__Problem description__: Give the count of lines in the entries that include "cmdInstr", and write nothing besides it.

__Supplied data__:
-- ==== Sys2Proof/Machine/Progress.lean ====
section
/-! DEFINITION. The device's own progress: the happenings that nothing outside of it brings about, and which of them is taken next. -/

namespace Sys2Proof.Machine

noncomputable section

/-- The placement that the supervisor tries for a window: the lowest that fits, with pages to spare where they are free (R430). -/
def State.placement (s : State) (tn : Nat) (b : MapBody) : Placement :=
  ((s.firstFit tn b Config.spareFrames).orElse (fun _ => s.firstFit tn b 0)).getD { base := 0, bits := 12, spare := 0, group := 0#16 }

/-- The step that carries out a queued command; CKPT waits for what its packages report (R112, R124). -/
def State.cmdInstr (s : State) (h : CmdHead) : Cmd → Option Instr
  | .ckpt _ => none
  | .openTenant tn q ec ed st dbg => some (.openTenant h tn q ec ed st dbg)
  | .close => some (.close h)
  | .mapwin b => some (.mapwin h b (s.placement h.tenant b))
  | .templates f i => some (.templates h f i)
  | .routines f e => some (.routines h f e)
  | .launch b => some (.launch h b)
  | .cntsetSet va v => some (.cntsetSet h va v)
  | .cntsetDec va v => some (.cntsetDec h va v)
  | .copyin va b => some (.copyin h va b)
  | .copyout va n => some (.copyout h va n)
  | .waitev m x t => some (.waitev h m x t)
  | .groupCreate b => some (.groupCreate h b)
  | .groupPoison g => some (.groupPoison h g)
  | .restore m r => some (.restore h m r)
  | .reset t c => some (.reset h t c)
  | .attest n => some (.attest h n)
  | .powercap w => some (.powercap h w)
  | .pagedata p o b l => some (.pagedata h p o b l)
  | .pageout p o n l => some (.pageout h p o n l)

/-- What may happen next in a context: the end of an operation in flight or of a walk, a monitor's time, a spill, an unpark, a wait
at a home tried again (R160, R167, R182, R202, R220, R323). -/
def ctxDue (c : CtxId) (x : Ctx) : List Instr :=
  (match x.wait with
    | .result _ => [.loadDataReturn c, .longOpComplete c none]
    | .walk va => [.pageWalkComplete c va]
    | .retry .causal => [.crossDieReadPerform (.ctx c)]
    | .retry (.waiterPool d) => [.waiterPoolEntryFree d]
    | .retry (.verdict _ _) => [.weirVerdict c none]
    | .retry (.resync _ _ _ _) => [.longOpComplete c none]
    | _ => [])
    ++ (if (x.monitor.bind (·.since)).isSome then [.monitorTimeout c] else [])
    ++ (if x.spill.isSome then [.spillStart c] else [])
    ++ (if x.st = .parked then [.harvestUnpark c] else [])

/-- What a running step program does next, by the op of its step (Table 14.6), with a verdict that its QROUND awaits. -/
def progDue (die slot : Nat) (g : StepProg) : List Instr :=
  if g.state ≠ 1 then []
  else
    (match (g.steps.getD g.index (0#64, 0#64)).1.toNat / 2 ^ 60 with
      | 0 => [.stepEnd die slot]
      | 1 => [.send die slot]
      | 2 => [.recv die slot]
      | 3 => [.rrs die slot]
      | 4 => [.stepCopy die slot]
      | 5 => [.stepWait die slot]
      | 6 => [.stepLoop die slot]
      | 7 => [.stepEndloop die slot]
      | 8 => [.qround die slot]
      | _ => [])
    ++ (if g.posted = 1 then [.weirVerdict g.owner none] else [])
    ++ [.stepProgramFault die slot 5#8, .stepProgramFault die slot 6#8]

/-- What may happen next on a die (R130, R219, R224, R390, R421). -/
def dieDue (die : Nat) (d : DieSt) : List Instr :=
  (match d.heard with
    | [] => []
    | p :: _ => [.completionAnnouncement die p])
    ++ (if d.poolQueue = [] then [] else [.waiterPoolEntryFree die])
    ++ d.rdc.map (fun r => .rdcStampAgeDrop die (r.sector / 4))
    ++ d.programs.flatMap (fun e => match e.2 with
      | some g => progDue die e.1 g
      | none => [])
    ++ (d.stitchQ.take 1).map (fun q => .stitchUnitDelta die q.core q.line q.mask q.delta q.group q.dom)

/-- What may happen next at a base die: a merge of an error-free granule, the end of a directed refresh, of a drain or of a rebuild (R66, R71,
R73, R97). -/
def stackDue (h : Nat) (t : StackSt) : List Instr :=
  t.locks.map (fun l => .maskedMergeComplete h l.1 .clean)
    ++ t.refreshing.map (fun r => .directedRefreshDone h r.1)
    ++ (if t.ocEn || t.oc.isEmpty then [] else [.overflowDrainDone h])
    ++ (match t.rebuild with | some r => [.stackRebuildDone r.1] | none => [])

/-- What may happen next in the fabric: requests that wait at their homes are tried again, held lines and stacks are released, and a change of the
die maps goes on (R38, R44, R211, R220, R222). -/
def State.fabricDue (s : State) : List Instr :=
  s.fab.waiting ++ s.fab.heldLines.map (fun e => .routeHoldRelease e.1)
    ++ (match s.fab.change with | some m => [.dieMapChange m true] | none => [])
    ++ s.fab.heldStacks.flatMap (fun m => s.pkg.spareStacks.map (fun k => .stackRetirement m k true))

/-- What may happen next in a session: an acknowledgement, a resend, the idle timeout (R121). -/
def sessionDue (now sid : Nat) (x : Session) : List Instr :=
  (if x.ackDue then [.scpAckTimer sid] else [])
    ++ (x.unacked.filter (fun m => decide (m.due ≤ now))).map (fun m => .scpResendTimer sid m.seq)
    ++ (if x.heard + 240000000000 ≤ now then [.scpIdleTimeout sid] else [])
/-- What may happen next in the engines of a core (R23, R375, R386). -/
def coreDue (die core : Nat) (k : CoreSt) : List Instr :=
  k.channels.flatMap (fun e => match e.2.copies with
    | [] => []
    | c :: _ => if c.suspended then [.copyResume die core e.1]
      else if c.running then [.copyComplete die core e.1] else [.copyAccept die core e.1])
    ++ (if k.engine = [] then []
      else [.matrixEngineRamp die, .matrixOpStart die core, .matrixBlockEnd die core false false, .matrixCommit die core])

/-- What may happen next in a weir group (R412, R413, R421). -/
def groupDue (h : BitVec 32) (g : Group) : List Instr :=
  g.dies.map (fun e => .weirPartialForward e.1 h)
    ++ (if g.arrived = [] then [] else [.weirPartialArrival h none])
    ++ g.sending.map (fun e => .weirRecordReceive e.1 h e.2.tag none)
    ++ g.flight.filterMap (fun m => (g.members[m.2.1]?).map (fun e => .stepMessageWritten e.2 h m.1 m.2.1 m.2.2 none))

/-- What may happen next for a tenant: the head of each command queue, event records that are due, and WAITEVs whose time is over (R124,
R134). -/
def State.tenantDue (s : State) (tn : Nat) (t : TenantSt) : List Instr :=
  t.cmds.filterMap (fun q => q.2.head?.bind (fun e => s.cmdInstr e.1 e.2))
    ++ (if t.events ≠ [] && t.eventsDue s.cycle.toNat then [.eventDelayExpiry tn] else [])
    ++ (t.waits.filter (fun w => decide (w.ends ≤ s.cycle.toNat))).map (fun w => .waitevTimeout w.head)

/-- The happenings that may be due. -/
def State.mayHappen (s : State) : List Instr :=
  s.net.flatMap (fun w => [.storeAck w.id, .causalWritePerform w.id])
    ++ s.allCtx.flatMap (fun e => ctxDue e.1 e.2)
    ++ (if s.traps = [] then [] else [.trapResolution])
    ++ s.domains.filterMap (fun d => if d.restart then some (.domainRestart d.id) else none)
    ++ (if s.tasksWait then (match s.nextBind with | some c => [.spoutBind c] | none => []) ++ (List.range 16).map .preemptionTimer else [])
    ++ s.dies.flatMap (fun e => dieDue e.1 e.2)
    ++ ((List.range 16).filter (fun d => decide (32 ≤ s.cycle.toNat - (s.die d).announcedAt))).map .completionAnnouncementTimer
    ++ s.cores.flatMap (fun e => coreDue (e.1 / 66) (e.1 % 66) e.2)
    ++ s.groups.flatMap (fun e => match e.2 with
      | some g => groupDue (BitVec.ofNat 32 e.1) g
      | none => [])
    ++ s.host.direct.filterMap (fun e => s.cmdInstr e.1 e.2)
    ++ s.tenants.flatMap (fun e => match e.2 with
      | some t => s.tenantDue e.1 t
      | none => [])
    ++ s.host.sessions.flatMap (fun e => match e.2 with
      | some x => sessionDue s.cycle.toNat e.1 x
      | none => [])
    ++ s.hbm.flatMap (fun e => stackDue e.1 e.2)
    ++ s.fabricDue
    ++ (List.range s.migrations.length).map .migrationSwitch
    ++ (s.migrations.zipIdx).flatMap (fun e => match (wordsOf e.1.src e.1.size).find? (fun w => s.poison.contains w) with
      | some w => [.migrationAbort e.2 (8 * w)]
      | none => [])

/-- The device's own happening that is taken next: the first that changes something, with the place where the search begins moving on once
a rotation, so that none is passed over for ever. -/
def State.due (s : State) : Option Instr :=
  match s.mayHappen with
  | [] => none
  | l =>
    let n := s.cycle.toNat / 8 % l.length
    (l.drop n ++ l.take n).find? (fun e => match exec e s with
      | .next t => decide (t ≠ s)
      | _ => true)

end

end Sys2Proof.Machine
end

__Answer space__: 3